Does all politics come down to personal rivalry? John Campbell presents a fresh angle on political battles by considering eight pairs of rivals and showing how their mutual antagonisms have determined the course of political conflict for two centuries.
John Campbell (born 1947) is a British political writer and biographer. He is a graduate of the University of Edinburgh. His works include biographies of Lloyd George, Roy Jenkins, F.E. Smith, Aneurin Bevan, Edward Heath, and Margaret Thatcher, the last consisting of two volumes, The Grocer's Daughter (2000) and The Iron Lady (2003). A one-volume abridgment prepared by David Freeman (a historian of Britain teaching at California State University, Fullerton) titled The Iron Lady: Margaret Thatcher, From Grocer's Daughter to Prime Minister, was published in 2009 and reissued in paperback in 2011. He was awarded the NCR Book Award for his biography of Heath. He is married with two children and lives in London.
Campbell was consultant to the 2009 production of "Margaret", a fictionalisation of Margaret Thatcher's fall from power, and the 2012 film "The Iron Lady'.
I started off really enjoying this book. The first few chapters really felt like political rivalries, but the second half of the book felt like it changed from competing ideologies to competing strands within the same ideology, and I feel like the book kind of lost something when it made that change. The more modern "rivalries" didn't really feel like they stood up to the earlier rivalries. In particular, I found the Blair vs Brown and the Thatcher vs Heath chapters so boring that I skimmed them. If he was characterising them as rivalries, he could also have chosen Chamberlain vs Churchill.
It was a good book, worthy of a read, even if the last couple of chapters are skimmed.
Most people interested in Parliamentary history will have come across the names of the 16 protagonists of John Campbell's marvellous survey of great political rivalries. From Pitt to Blair, via Gladstone, Bevan and Thatcher these personalities are well known. John Campbell's achievement is not to re-chronicle their extraordinary careers, but bring to life a vivid and often exhilarating sequence of contests that have shaped British politics over the past two centuries.
Campbell's scholarship is thorough, and this makes all the difference as he draws on a wide array of sources, often from the subjects themselves to describe rivalries that spanned decades.
Perhaps unsurprisingly, the earliest chapters, particularly covering Fox vs Pitt, Disraeli vs Gladstone and Asquith vs Lloyd George, are the best. Campbell is able to articulate the momentous ebbs and flows of these contests, as well as the wider events that intersected and interjected, from the Corn Laws to the Iraq war. As a brief survey of those periods of British political history, it's not at all a bad primer.

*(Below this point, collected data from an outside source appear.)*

/-- The bytes of a descriptor go into staging, at INDEX (R388). -/
def State.stageBytes (s : State) (d : Desc) (b : Bytes) : State :=
  let s := if d.index = 0 then
      let t := { s with boot := { s.boot with staging := [] } }
      if s.bootRec.pending then t.writeRec { s.bootRec with pending := false } else t
    else s
  let n := d.index + d.len
  let s := { s with boot := { s.boot with staging := s.boot.staging.take d.index ++ b } }
  let s := (s.wr Reg.BOOT_STG_BYTES n).tdmMoved d.len
  if 16 ≤ n ∧ leAt s.boot.staging 0x0C 4 ≤ n then s.stageVerify d else s.tdmComplete d 0 0 d.len

/-- A STAGE_FW descriptor (R388, R395, R198). -/
def State.tdmStageOp (s : State) (r : HostRead) (d : Desc) : State :=
  if s.coreState 0 ≠ 2 ∨ s.rdb Reg.BOOT_STAT_COPYING then s.stageRefuse d 0x11
  else if d.index ≠ 0 ∧ d.index ≠ s.rd Reg.BOOT_STG_BYTES then s.stageRefuse d 0x10
  else if 16777216 < d.index + d.len then s.stageRefuse d 0x12
  else
    match hostBytes r d.len with
    | none => s.readFailed.tdmComplete d 6 0 0
    | some b => s.stageBytes d b

/-! ## The Traverse (R392 to R396) -/

/-- Time at a Traverse (R48, R49). -/
def State.timeTraverse (s : State) : State :=
  if (s.tState = 1 ∨ s.tState = 2) ∧ (s.tRef = 1 ∨ s.tRef = 2) then
    { s.wr Reg.TIM_STATE_STATE 4 with time := { s.time with beforeTraverse := s.tState, travEpoch := s.epoch } }
  else s

/-- A Traverse begins at H (R393, R422, R425, R377). -/
def State.traverseStart (s : State) : State :=
  let e := s.epoch
  let s := mgmtPages.foldl (fun t p => (t.clearRegs false [.v] p).clearVolatile p) s
  let s := (s.recordReset 4 0).timeTraverse
  let s := (((s.wr Reg.BOOT_STAT_HEADLESS 1).wr Reg.BOOT_H_START_LO_EPOCH e).wr Reg.BOOT_H_START_HI_EPOCH (e / 2 ^ 32)).satp
    0x07 Reg.BOOT_TRAVERSES_COUNT 0
  { s with
    rst := { s.rst with headless := true }
    learn := { s.learn with held := true }
    boot := { s.boot with headlessAt := some s.ns, traverseDelayed := false, startDue := true, verified := false, copyTries := 0 } }

/-- A trigger of a Traverse (R392, R395, R427). -/
def State.traverseBegin (s : State) : State :=
  if s.rst.headless ∨ s.mode < 2 ∨ 5 < s.mode then s.trb 0x07 5
  else if s.rst.warm then s
  else if s.rdb Reg.SEC_STAT_COMMIT_BUSY then { s with boot := { s.boot with traverseDelayed := true } }
  else s.traverseStart

/-- The headless interval ends (R393, R394). -/
def State.headlessEnd (s : State) : State :=
  match s.boot.headlessAt with
  | none => s
  | some h =>
    let s := ((s.wr Reg.BOOT_STAT_HEADLESS 0).wr Reg.BOOT_H_LEN_US ((s.ns - h) / 1000)).evt 0x07 0
    { s with rst := { s.rst with headless := false }, boot := { s.boot with headlessAt := none } }

/-- The commit of BOOT_ACT: an active ARM of 1 starts a Traverse, and both copies clear (R395, R396). -/
def State.armCommit (s : State) : State :=
  if s.rdb Reg.BOOT_ACT_ARM then ((s.wr Reg.BOOT_ACT_ARM 0).dropStg 0x07 Reg.BOOT_ACT_ARM 0).traverseBegin else s

/-! ## Starts (R389, R390) -/

/-- A candidate: 0 staging, 1 A, 2 B (R405). -/
def State.candidate (s : State) (c : Nat) : Bytes :=
  bundleBytes (if c = 0 then s.boot.staging else if c = 1 then s.boot.partA else s.boot.partB)

/-- The check of a candidate at a start. -/
def State.candCode (s : State) (c : Nat) : Nat :=
  let b := s.candidate c
  s.verifyBundle b (c != 0 || buLen b == s.bootRec.stgLen)

/-- A refused candidate (R389). -/
def State.candRefused (s : State) (c : Nat) : State :=
  let s := (s.bootLast (s.candCode c) c true).trb 0x07 4
  if c = 0 then s.writeRec { s.bootRec with pending := false } else s

/-- A candidate runs: CORE0 executes it (R366, R389, R405). -/
def State.candRun (s : State) (c : Nat) (fallback : Bool) : State :=
  let b := s.candidate c
  let s := if fallback then s.wr Reg.BOOT_STAT_FALLBACK 1 else s
  let s := (((s.wr Reg.BOOT_STAT_SOURCE (if c = 0 then 2 else c - 1)).wr Reg.BOOT_RUN_VER_VERSION (leAt b 0x10 4)).wr
    Reg.BOOT_RUN_SVN_SVN (leAt b 0x14 1)).wr Reg.BOOT_RUN_SVN_SLOT (leAt b 0x15 1)
  { s.coreRun 0 with boot := { s.boot with verified := true, runHdr := b.take 0x180 } }

/-- Try candidates in order; `fallback` says that one has been refused. -/
def State.tryCands (l : List Nat) (s : State) (fallback : Bool) : State :=
  match l with
  | [] => { s.wr Reg.BOOT_STAT_SOURCE 3 with boot := { s.boot with runHdr := [] } }
  | c :: t => if s.candCode c = 0 then s.candRun c (fallback && c != 0) else State.tryCands t (s.candRefused c) true

/-- The mask ROM tries the candidates of R389. -/
def State.bootTry (s : State) : State :=
  State.tryCands (if s.bootRec.pending then [0, 1, 2] else [1, 2])
    { s with boot := { s.boot with startDue := false, copyTries := 0 } } false

/-- An accepted candidate: its interface versions, and its subordinate cores (R390). -/
def State.accepted (s : State) : State :=
  let h := s.boot.runHdr
  let s := ((s.wr Reg.FAB_IFV_IFV (leAt h 0x30 2)).wr Reg.FAB_IFV_MIN (leAt h 0x32 1)).fabChanged
  let s := [1, 2, 3].foldl (fun t c => t.wri Reg.MGT_CORE_c_STAT_STATE c 1) s
  { s with boot := { s.boot with verified := false } }

/-! ## The flash copy (R391) -/

/-- The second half begins: COPY_SA is written, and A is rewritten. -/
def State.copySaStart (s : State) : State :=
  let t := s.writeRec { s.bootRec with copyAB := false, copySA := true }
  { t with boot := { t.boot with partA := [], copyTries := 0 } }
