-- ==== Sys2Proof/Machine/Fabric.lean ====
section
/-! DEFINITION. Fabric: cells, routes, VOQ streams, reassembly, relays, multicast and end-to-end credits (R299 to R313). -/
namespace Sys2Proof.Machine

/-! ## Cell headers (R299, R300) -/

/-- A data or control cell: byte 0, hops, parity, DEST or GROUP, SRC, FLOW_PIN, SEQ, FIRST_OFS, payload. -/
def dataCell (b0 hops parity dest src pin seq first : Nat) (payload : Bytes) : Bytes :=
  withCrc (toBe 1 b0 ++ toBe 1 (hops * 64 + parity * 32) ++ toBe 2 dest ++ toBe 2 src ++ toBe 2 pin ++ toBe 3 seq ++ toBe 1 first)
    payload

/-- Fields of a cell header. -/
def cKind (b : Bytes) : Nat := beAt b 0 1 / 64
def cClass (b : Bytes) : Nat := beAt b 0 1 / 8 % 8
def cPoison (b : Bytes) : Bool := bitN (beAt b 0 1) 2 == 1
def cEnd (b : Bytes) : Bool := bitN (beAt b 0 1) 1 == 1
def cSubtype (b : Bytes) : Nat := beAt b 0 1 % 64
def cHops (b : Bytes) : Nat := beAt b 1 1 / 64
def cParity (b : Bytes) : Nat := beAt b 1 1 / 32 % 2
def cDest (b : Bytes) : Nat := beAt b 2 2 % 2 ^ 13
def cGroup (b : Bytes) : Nat := beAt b 2 2
def cSrc (b : Bytes) : Nat := beAt b 4 2 % 2 ^ 13
def cPin (b : Bytes) : Nat := beAt b 6 2
def cSeq (b : Bytes) : Nat := beAt b 8 3
def cFirst (b : Bytes) : Nat := beAt b 11 1
def cPayload (b : Bytes) : Bytes := b.drop 16

/-- A cell with other HOPS and its CRC made again (R305). -/
def withHops (b : Bytes) (h : Nat) : Bytes :=
  withCrc (putAt (b.take 12) 1 (toBe 1 (beAt b 1 1 % 64 + h * 64))) (cPayload b)

/-! ## Banks by parity (R77) -/

/-- The bank whose generation has a parity: the active, the retiring or a staged one; before any commit the empty active
bank serves every cell (R319). -/
def Banked.ofParity {α : Type} (b : Banked α) (parity : Nat) : Option α :=
  if b.active.gen = 0 ∨ b.active.gen % 2 = parity then some b.active.body
  else match b.retiring, b.staged with
    | some (r, _), _ => if r.gen % 2 = parity then some r.body else (b.staged.bind (fun x => if x.gen % 2 = parity then some x.body else none))
    | none, some x => if x.gen % 2 = parity then some x.body else none
    | none, none => none

/-! ## Routes (R304, R305) -/

/-- A cell dropped under R305: KIND of FRT_LAST_ERR, trouble counter, DEST. -/
def State.routeDrop (s : State) (kind k dest : Nat) : State :=
  (((s.trb 0x71 k).stat 0x71 Reg.FRT_DROPS 0 1).wr Reg.FRT_LAST_ERR_KIND kind).wr Reg.FRT_LAST_ERR_DEST dest |>.evt 0x71 0

/-- The link of a cell among the slots of its entry: the one wanted, or the next that is UP, and whether it fell back. -/
def State.slotLink (s : State) (e want count : Nat) : Option (Nat × Bool) :=
  (List.range count).findSome? (fun i =>
    let k := (want + i) % count
    let n := bits e (6 * k + 5) (6 * k)
    if s.linkIsUp n then some (n, i != 0) else none)

/-- Route a unicast or control cell of this device (`own`) or of another (R305). -/
def State.route' (s : State) (bad : List BadCell) (own : Bool) (b : Bytes) : State × Option Nat :=
  let dest := cDest b
  match s.banks.frt.ofParity (cParity b) with
  | none => (s.routeDrop 3 5 dest, none)
  | some body =>
    let e := body.getD dest 0
    let count := bits e 100 96
    if badCell bad .route 0 dest then
      ((((s.parityError 0x71 8 1).stat 0x71 Reg.FRT_DROPS 0 1).wr Reg.FRT_LAST_ERR_KIND 5).wr Reg.FRT_LAST_ERR_DEST dest |>.evt 0x71 0, none)
    else if count = 0 ∨ body.length ≤ dest then (s.routeDrop 1 3 dest, none)
    else if ¬ own ∧ 2 ≤ cHops b then (s.routeDrop 2 4 dest, none)
    else
      match s.slotLink e (if own then cPin b * count / 65536 else 0) count with
      | none => (s.routeDrop 4 7 dest, none)
      | some (n, back) => (if back then s.trb 0x71 6 else s, some n)

/-- A cell of this device leaves by its route (R305). -/
def State.originate (s : State) (bad : List BadCell) (b : Bytes) : State :=
  match (s.stat 0x71 Reg.FRT_ORIG 0 1).route' bad true b with
  | (s, some n) => s.sendOwn n b
  | (s, none) => s
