-- ==== Sys2Proof/Machine/Core.lean ====
section
/-! DEFINITION. Core: the machine as the host's interface takes it. -/

def Sys2Proof.core : Host.Core :=
  { State := Sys2Proof.Machine.State, Fault := Sys2Proof.Machine.Fault, Refusal := Sys2Proof.Machine.Refusal,
    step := Sys2Proof.Machine.step, reset := Sys2Proof.Machine.State.reset }
end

Some of the contests covered are not as compelling, and the inclusion of a chapter on Heath vs Thatcher is highly questionable. Indeed, it somewhat dignifies the term "rivalry" to include in it Thatcher's efficient defenestration of her Leader, at which point he vanished without return into relative obscurity while she became one of the most notable Prime Ministers of the 20th century. Likewise his disdain for modern politics - made clear in the introduction - colours his chapter on Blair and Brown to such an extent that he renders them unworthy of comparison to earlier political giants.
But that does not spoil the overall effect, which is to remind us how the force of personality and the accident of association have driven our governments to a much greater extent that ideology or policy.
This book charts the political rivalries throughout the years and is very well written. It is interesting to see the politicians in the same party hating each other more than their rivals. One even ends up with two of them fighting a duel. ( I will give you a clue its not Edward Heath and Margaret Thatcher!!) Worth a read if you are interested in politics
Interesting concept for a book which provides light reading of modern political rivalries, whilst covering some in more depth than others. Very enjoyable and worth a read.